FIG. 3 shows a method for managing a power state change in a peripheral device. The steps are implemented in software components resident at the peripheral device and at the operating system. At step 100, the peripheral device issues an unsolicited status with power state change request. The unsolicited request is passed over the peripheral bus 38 and received by the host controller driver 60 in the computer operating system 40 (step 102).
 Since the request was directed to a pre-allocated address in host memory, the bus driver calls the transport driver's callback associated with the unsolicited status address (step 104). When the transport driver 64 receives the unsolicited request, it calls a predefined routine to initiate a power state change to the new power state requested by the device (step 106). In the Windows NT operating system, this request is made by calling the function “PoRequestPowerIrp”. The power state request is sent to the top of the driver stack and handled by each intermediate driver loaded for the requesting peripheral device.
 In response to the power state change, the operating system 40 performs any operations and sends any requests to the peripheral device that are warranted by the power change before the peripheral device actually makes the power state transition (step 108). For instance, if the peripheral device is a disk drive that is about to power down, the OS file system might wish to write cached data to the disk drive prior to the power state transition.
 Thereafter, the operating system initiates a request to change the power state of the peripheral device to the requested power state (step 110). This is accomplished by issuing, as a final command in the series, a START_STOP_UNIT command that sets the device in the desired power state. The START_STOP_UNIT command is a standard SCSI command. The transport driver 62 modifies the START_STOP_UNIT command to comply with the RBC command specification.
 The transport driver 60 sends the command down to the bus driver 60 and across the bus 38 to the peripheral device (step 112). Upon receipt of the command, the device's local power management system changes the device's power state to the state it originally requested in the unsolicited request (step 114).

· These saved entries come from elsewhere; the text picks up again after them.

/-- The borrow of the low bytes is the one SBC subtracts from the high ones, and Z is set if both differences are zero
(R225, R240). -/
theorem sub_then_sbc (hd : dl ≠ dh) (hr : dl ≠ rh) (ha : a = (s.reg dh).toNat * 256 + (s.reg dl).toNat)
    (hb : b = (s.reg rh).toNat * 256 + (s.reg rl).toNat) :
    ∃ t u, exec (.sub dl rl) s = .next t ∧ exec (.sbc dh rh) t = .next u ∧
      (((u.reg dh).toNat * 256 + (u.reg dl).toNat : Nat) : Int) = ((a : Int) - b) % 0x10000 ∧
      u.flag .c = decide (a < b) ∧ u.flag .z = decide (a = b) ∧ SameRegsBut [dl, dh] s u := by
  obtain ⟨t, hexec, hlow, ⟨hborrow, -, -, -, hzero, -⟩, ⟨hregs, -⟩, -⟩ := givesDifference_sub s dl rl
  obtain ⟨u, hexec', hhigh, ⟨hborrow', -, -, -, hzero', -⟩, ⟨hregs', -⟩, -⟩ := givesDifference_sbc t dh rh
  have hdl : u.reg dl = t.reg dl := hregs' dl (mt List.mem_singleton.mp hd)
  have hdh : t.reg dh = s.reg dh := hregs dh (mt List.mem_singleton.mp hd.symm)
  have hrh : t.reg rh = s.reg rh := hregs rh (mt List.mem_singleton.mp hr.symm)
  rw [hdh, hrh, hborrow, toNat_decide] at hhigh hborrow'
  rw [Bool.toNat_false] at hlow hhigh hborrow'
  have hvalue : (((u.reg dh).toNat * 256 + (u.reg dl).toNat : Nat) : Int) = ((a : Int) - b) % 0x10000 := by
    rw [hdl]
    split_ifs at hhigh <;> omega
  refine ⟨t, u, hexec, hexec', hvalue, ?borrow, ?zero, hregs.trans hregs'⟩
  case borrow =>
    rw [hborrow', decide_eq_decide]
    split_ifs <;> omega
  case zero =>
    rw [hzero', hzero, Bool.and_true, ← hdl, ← Bool.decide_and, decide_eq_decide]
    omega

end

/-- Settles O38: the high bytes are read after the low ones are written, which touches neither (R240). -/
theorem multiByteArithmetic : Obligations.MultiByteArithmetic :=
  fun _ _ _ _ _ _ _ hd hr ha hb => ⟨add_then_adc hd hr ha hb, sub_then_sbc hd hr ha hb⟩

/-! ## Words -/

/-- The sign of a word. -/
theorem getLsbD_fifteen (w : Word) : w.getLsbD 15 = decide (0x8000 ≤ w.toNat) :=
  BitVec.msb_eq_decide w

theorem word_beq_zero (w : Word) : (w == 0) = decide (w.toNat = 0) := by
  rw [beq_eq_decide, decide_eq_decide, BitVec.toNat_eq]
  rfl

section
variable (sreg : Byte) (w r : Word) {f : Flag}

theorem flagOf_adiwFlags_of_notMem (hf : f ∉ [.c, .z, .n, .v, .s]) :
    flagOf (adiwFlags sreg w r) f = flagOf sreg f := by
  rw [flagOf_adiwFlags]
  cases f with
  | h | t | i => rfl
  | _ => simp at hf

theorem flagOf_sbiwFlags_of_notMem (hf : f ∉ [.c, .z, .n, .v, .s]) :
    flagOf (sbiwFlags sreg w r) f = flagOf sreg f := by
  rw [flagOf_sbiwFlags]
  cases f with
  | h | t | i => rfl
  | _ => simp at hf

end

section
variable {w r : Word} {k : Nat}

theorem word_carry (hk : k < 64) (hr : r.toNat = (w.toNat + k) % 0x10000) :
    (!r.getLsbD 15 && w.getLsbD 15) = decide (0x10000 ≤ w.toNat + k) := by
  simp only [getLsbD_fifteen, ← decide_not, ← Bool.decide_and, decide_eq_decide]
  omega

theorem word_overflow_of_sum (hk : k < 64) (hr : r.toNat = (w.toNat + k) % 0x10000) :
    (!w.getLsbD 15 && r.getLsbD 15) = decide (0x7FFF < w.toInt + k) := by
  simp only [getLsbD_fifteen, ← decide_not, ← Bool.decide_and, decide_eq_decide, BitVec.toInt_eq_toNat_cond]
  split_ifs <;> omega

theorem word_borrow (hk : k < 64) (hr : (r.toNat : Int) = (w.toNat - k : Int) % 0x10000) :
    (r.getLsbD 15 && !w.getLsbD 15) = decide (w.toNat < k) := by
  simp only [getLsbD_fifteen, ← decide_not, ← Bool.decide_and, decide_eq_decide]
  omega

theorem word_overflow_of_difference (hk : k < 64) (hr : (r.toNat : Int) = (w.toNat - k : Int) % 0x10000) :
    (w.getLsbD 15 && !r.getLsbD 15) = decide (w.toInt - k < -0x8000) := by
  simp only [getLsbD_fifteen, ← decide_not, ← Bool.decide_and, decide_eq_decide, BitVec.toInt_eq_toNat_cond]
  split_ifs <;> omega

end

/-- A pair and SREG written: what the pair then reads as, and what is left alone. -/
theorem pair_and_frame_of_setPair_setFlags {s t : State} {rd : Reg} {r : Word} {sreg : Byte} {fs : List Flag}
    (ht : t = ((s.setPair rd r).setFlags sreg).advance 1) (hkeep : ∀ f, f ∉ fs → flagOf sreg f = s.flag f) :
    t.pair rd = r ∧ FrameRegs [rd, pairHigh rd] fs s t := by
  subst ht
  exact ⟨setPair_pair s rd r, (frameRegs_setFlags_advance (s := s.setPair rd r) hkeep 1).of_setPair⟩

/-- Settles O34: the flags are those of a result that is the sum, or the difference, modulo $10000. -/
theorem wordArithmetic : Obligations.WordArithmetic := by
  rintro s rd k w rfl
  refine ⟨⟨_, rfl, ?adiw⟩, ⟨_, rfl, ?sbiw⟩⟩
  case adiw =>
    have hr : (s.pair rd + k.setWidth 16).toNat = ((s.pair rd).toNat + k.toNat) % 0x10000 := by bv_omega
    obtain ⟨hpair, hframe⟩ := pair_and_frame_of_setPair_setFlags rfl
      fun f hf => flagOf_adiwFlags_of_notMem s.sreg (s.pair rd) (s.pair rd + k.setWidth 16) hf
    rw [hpair]
    refine ⟨hr, ?c, ?v, ?n, ?z, ?s, hframe, rfl⟩
    case c => exact (flagOf_adiwFlags ..).trans (word_carry k.isLt hr)
    case v => exact (flagOf_adiwFlags ..).trans (word_overflow_of_sum k.isLt hr)
    case n => exact (flagOf_adiwFlags ..).trans (getLsbD_fifteen _)
    case z => exact (flagOf_adiwFlags ..).trans (word_beq_zero _)
    case s => simp only [advance_flag, setFlags_flag, flagOf_adiwFlags]
  case sbiw =>
    have hr : ((s.pair rd - k.setWidth 16).toNat : Int) = ((s.pair rd).toNat - k.toNat : Int) % 0x10000 := by bv_omega
    obtain ⟨hpair, hframe⟩ := pair_and_frame_of_setPair_setFlags rfl
      fun f hf => flagOf_sbiwFlags_of_notMem s.sreg (s.pair rd) (s.pair rd - k.setWidth 16) hf
    rw [hpair]
    refine ⟨hr, ?c, ?v, ?n, ?z, ?s, hframe, rfl⟩
    case c => exact (flagOf_sbiwFlags ..).trans (word_borrow k.isLt hr)
    case v => exact (flagOf_sbiwFlags ..).trans (word_overflow_of_difference k.isLt hr)
    case n => exact (flagOf_sbiwFlags ..).trans (getLsbD_fifteen _)
    case z => exact (flagOf_sbiwFlags ..).trans (word_beq_zero _)
    case s => simp only [advance_flag, setFlags_flag, flagOf_sbiwFlags]

/-! ## Logic, and one operand -/

theorem givesByte_of_logicFlags {s : State} {i : Instr} {rd : Reg} {r : Byte}
    (hi : exec i s = .next (s.logicResult rd r)) : GivesByte i rd r false [] s :=
  givesByte_of_exec hi (resultFlags_of_logicFlags rfl) (fun _ hc => absurd hc List.not_mem_nil)
    fun _ hf => flagOf_logicFlags_of_notMem _ _ hf

theorem givesByte_of_stepFlags {s : State} {i : Instr} {rd : Reg} {r o : Byte}
    (hi : exec i s = .next (s.writeResult rd r (stepFlags s.sreg r o))) : GivesByte i rd r (r == o) [] s :=
  givesByte_of_exec hi (resultFlags_of_stepFlags rfl) (fun _ hc => absurd hc List.not_mem_nil)
    fun _ hf => flagOf_stepFlags_of_notMem _ _ _ hf

/-- Settles O35: CBR is ANDI of the complement, and TST is AND of a register with itself. -/
theorem logicOperations : Obligations.LogicOperations := by
  intro s rd rr k
  refine ⟨givesByte_of_logicFlags rfl, givesByte_of_logicFlags rfl, givesByte_of_logicFlags rfl,
    givesByte_of_logicFlags rfl, givesByte_of_logicFlags rfl, givesByte_of_logicFlags rfl,
    givesByte_of_logicFlags (exec_cbr rd k s), givesByte_of_logicFlags ?tst⟩
  case tst =>
    have hand : exec (.and rd rd) s = .next (s.logicResult rd (s.reg rd &&& s.reg rd)) := rfl
    rw [exec_tst, hand, BitVec.and_self]

/-- COM's flags are those of the logic group and C set (R233). -/
theorem givesByte_com (s : State) (rd : Reg) : GivesByte (.com rd) rd (0xFF - s.reg rd) false [(.c, true)] s := by
  refine givesByte_of_exec rfl ?_ ?_ fun f hf => ?_
  · simp only [ResultFlags, setFlags_flag, flagOf_comFlags, flagOf_logicFlags, reduceCtorEq, if_false, byteBit_at_seven,
      byte_beq_zero, Bool.xor_false, and_self]
  · simp [flagOf_comFlags]
  · obtain ⟨hlogic, hc⟩ := not_or.mp (mt List.mem_append.mpr hf)
    rw [flagOf_comFlags, if_neg (List.ne_of_not_mem_cons hc)]
    exact flagOf_logicFlags_of_notMem _ _ hlogic

/-- NEG is a subtraction from 0 (R234). -/
theorem exec_neg (s : State) (rd : Reg) :
    exec (.neg rd) s = .next (s.writeResult rd (0 - s.reg rd) (subFlags s.sreg 0 (s.reg rd) (0 - s.reg rd) false)) := by
  rw [← negFlags_eq_subFlags s.sreg rfl]
  rfl

/-- Settles O36: a result of $80 comes of $7F by INC, and of $7F of $80 by DEC. -/
theorem oneOperandArithmetic : Obligations.OneOperandArithmetic := by
  rintro s rd v rfl
  refine ⟨givesByte_com s rd, ?neg, ?inc, ?dec, ?clr⟩
  case neg =>
    have hvalue : (0 - s.reg rd).toNat = (256 - (s.reg rd).toNat) % 256 := by bv_omega
    have hdiff : ((0 - s.reg rd).toNat : Int) = ((0 : Byte).toNat - (s.reg rd).toNat - false.toNat : Int) % 256 := by
      rw [Bool.toNat_false]
      bv_omega
    have hframe := frameRegs_writeResult (s := s) (rd := rd) (r := 0 - s.reg rd)
      fun f hf => flagOf_subFlags_of_notMem s.sreg 0 (s.reg rd) (0 - s.reg rd) false hf
    refine ⟨_, exec_neg s rd, ?_, ?_, hframe, rfl⟩
    · rw [writeResult_reg_self, hvalue]
    · rw [writeResult_reg_self]
      exact diffFlags_of_sreg (keepZ := false) rfl hdiff
  case inc =>
    have hv : (s.reg rd + 1 == 0x80) = decide (s.reg rd = 0x7F) := by
      rw [beq_eq_decide, decide_eq_decide]
      bv_omega
    rw [← hv]
    exact givesByte_of_stepFlags rfl
  case dec =>
    have hv : (s.reg rd - 1 == 0x7F) = decide (s.reg rd = 0x80) := by
      rw [beq_eq_decide, decide_eq_decide]
      bv_omega
    rw [← hv]
    exact givesByte_of_stepFlags rfl
  case clr =>
    refine givesByte_of_logicFlags ?_
    rw [State.logicResult, ← clrFlags_eq_logicFlags]
    rfl

end Sys2Proof.Machine
end

section
/-! SUPPORT. Targets modulo `2^PCW`, the flags of a comparison, and the stack: what a push and a pop of an address do
wherever it lies, and with the stack in the SRAM (10_state.md R29, R30, R32, R33; 42_arithmetic_logic.md R219). -/

namespace Sys2Proof.Machine

/-! ## Targets -/

/-- The sum modulo 2^16 is the sum modulo `2^PCW`, PCW being at most 16 (10_state.md R29). -/
theorem toNat_wrapTo_ofInt {n : Nat} (hn : n ≤ 16) (d : Int) :
    ((wrapTo n (BitVec.ofInt 16 d)).toNat : Int) = d % 2 ^ n := by
  have hdvd : (2 : Int) ^ n ∣ 2 ^ 16 := pow_dvd_pow 2 hn
  rw [toNat_wrapTo, BitVec.toNat_ofInt]
  push_cast
  rw [Int.toNat_of_nonneg (Int.emod_nonneg _ (by decide))]
  exact Int.emod_emod_of_dvd _ hdvd

theorem ofInt_toNat_add (w : Word) (d : Int) : BitVec.ofInt 16 (w.toNat + d) = w + BitVec.ofInt 16 d := by
  rw [BitVec.ofInt_add, BitVec.ofInt_natCast, BitVec.ofNat_toNat, BitVec.setWidth_eq]

/-- A sign-extended offset is its number (30_encoding.md R108). -/
theorem relTarget_signExtend (s : State) {n : Nat} (k : BitVec n) :
    s.relTarget (k.signExtend 16) = s.pc + BitVec.ofInt 16 (1 + k.toInt) := by
  rw [State.relTarget, BitVec.ofInt_add, ← BitVec.add_assoc]
  rfl

theorem goesBy_relTarget {s : State} (hp : s.cfg.pcw ≤ 16) {n : Nat} (k : BitVec n) :
    GoesBy s (s.setPc (s.relTarget (k.signExtend 16))) (1 + k.toInt) := by
  rw [relTarget_signExtend]
  exact goesBy_setPc hp _

theorem branchesIf_of_exec {s : State} {i : Instr} {c : Bool} {k : BitVec 7} (hp : s.cfg.pcw ≤ 16)
    (hi : exec i s = .next (s.branchIf c k)) : BranchesIf i c k s := by
  cases c with
  | true => exact ⟨_, hi, frameRegs_setPc s _, goesBy_relTarget hp k⟩
  | false => exact ⟨_, hi, frameRegs_setPc s _, goesBy_advance hp⟩

/-! ## Comparisons -/

section
variable {s : State} {a b r : Byte} {c keepZ : Bool}

/-- The flags of a comparison are those of the difference, which is not written (43_branch.md R267 to R269). -/
theorem diffFlags_compare (hr : (r.toNat : Int) = (a.toNat - b.toNat - c.toNat : Int) % 256) :
    DiffFlags (s.compare a b (if c then 1 else 0) keepZ) a b r c (!keepZ || s.flag .z) := by
  obtain rfl : r = a - b - if c then 1 else 0 :=
    BitVec.eq_of_toNat_eq (Int.ofNat_inj.mp (hr.trans (toNat_difference a b c).symm))
  exact diffFlags_of_sreg rfl hr

theorem frameRegs_compare (s : State) (a b c : Byte) (keepZ : Bool) :
    FrameRegs [] [.c, .z, .n, .v, .s, .h] s (s.compare a b c keepZ) :=
  frameRegs_setFlags_advance (fun _ hf => flagOf_subFlags_of_notMem _ _ _ _ _ hf) 1

end

section
variable {t : State} {a b r : Byte} (h : DiffFlags t a b r false true)
include h

theorem DiffFlags.flag_c_eq : t.flag .c = decide (a.toNat < b.toNat) := by
  obtain ⟨hc, -⟩ := h
  exact hc

variable (hr : (r.toNat : Int) = (a.toNat - b.toNat : Int) % 256)
include hr

theorem DiffFlags.flag_z_eq : t.flag .z = decide (a = b) := by
  obtain ⟨-, -, -, -, hz, -⟩ := h
  rw [hz, Bool.and_true, decide_eq_decide, BitVec.toNat_eq]
  omega

/-- S, the sign of the difference corrected for overflow, tells the signed order (43_branch.md R284, R285). -/
theorem DiffFlags.flag_s_eq : t.flag .s = decide (a.toInt < b.toInt) := by
  obtain ⟨-, -, hv, hn, -, hs⟩ := h
  rw [hs, hn, hv, Bool.eq_iff_iff, Bool.xor_iff_ne, ne_eq, decide_eq_decide, decide_eq_true_iff, Bool.toNat_false]
  simp only [BitVec.toInt_eq_toNat_cond]
  split_ifs <;> omega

 As a result, the operating system is kept aware of the current power state of the peripheral device. The operating system does not need to blindly poll the peripheral device for power state status.
 It is noted that the system and method described herein are not limited only to the IEEE 1394 bus structure, but can be implemented using other bus architectures that support the capability for unsolicited/asynchronous notification. As an example, the power management system can be implemented by any peripheral device using a command set (e.g., RBC) on any physical bus including, but no limited to, parallel SCSI and Fibre Channel.
 Although the invention has been described in language specific to structural features and/or methodological steps, it is to be understood that the invention defined in the appended claims is not necessarily limited to the specific features or steps described. Rather, the specific features and steps are disclosed as preferred forms of implementing the claimed invention.